Pete climbed five flights that smelled of smoke and too many cabbage dinners until she found the door to number 57. She'd expected a shriveled old man, a gnome with a Gandalf hairdo and a sage twinkle in his eye, so the large Rastafarian who opened the door raised her eyebrow. Just a little, though.

He looked Pete up and down, flashing a gold front tooth. "May I 'elp you?"

"I…" said Pete. Then, with a thrust of her chin, "Jack Winter sent me."

"Jack Winter," said the Rasta. It came out soft and heavy with thought. Jahck. Pete desperately hoped that the man wasn't someone Jack had managed to get after him during the time he'd been away.

"He asked me to get some books for him," Pete elaborated. "And a briefcase."

A grin split the Rasta's face. "You much more beautiful than the last one who come around on Jack Winter's orders, miss. Come you in."

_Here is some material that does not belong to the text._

-- ==== Sys2Proof/Machine/Dispatch.lean ====
section
/-! DEFINITION. The dispatch: one arm per constructor of Instr, each one direct call of its meaning. -/

namespace Sys2Proof.Machine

Pete stepped over the threshold, feeling inexplicably comfortable when she did so. The flat was spare of furniture and had only one rag rug on the scarred floor. The narrow windows were leaded and let in a weak trickle of light. What the flat did have was a proliferation of oddities that would cause P. T. Barnum to spasm with joy—jars and boxes on the wall-to-wall cases, books piled to Pete's chin in the corner, books on every surface, along with rows and rows of vinyl records and an old '78 turntable. Connor had listened to Elton John's early albums on his. It was in the hospital room when he died, needle ready to drop on "Goodbye, Yellow Brick Road."

"What he send you for? You want tea maybe, and a sausage roll?" asked the Rasta, peering at Pete around the doorjamb leading deeper into the flat.

"No, no, thank you," she said. "In a bit of a hurry, you know."

"Have your look, then." He gestured at the bookshelves. "I have business to attend to."

"I… well, thanks," Pete called as she heard a door close deeper in the flat. After a moment a luxurious scent, dark and secret-tinged as a lover's trysting place under ancient trees, drifted into the main room.

Pete found the books easily enough, and after digging through a pile of LPs on the bookcase found a scratched copy of Dark Side of the Moon. Behind it, sitting dusty and patient as a faithful retainer on the shelf, was a plain black briefcase. Something rattled like knucklebones when Pete picked it up, and she decided not to get unduly curious until she had her privacy.

She straightened up and found herself face-to-face with a head in a jar. It looked like it had been in the jar for at least a hundred years. The skin was sallow and pickled, and the eyes gazed at nothing through their cataract film. "You bloody owe me, Jack," Pete muttered. She shouted, "Got everything, thanks!" to the silent flat. No one answered before she took her leave, but she could swear the head was grinning at her.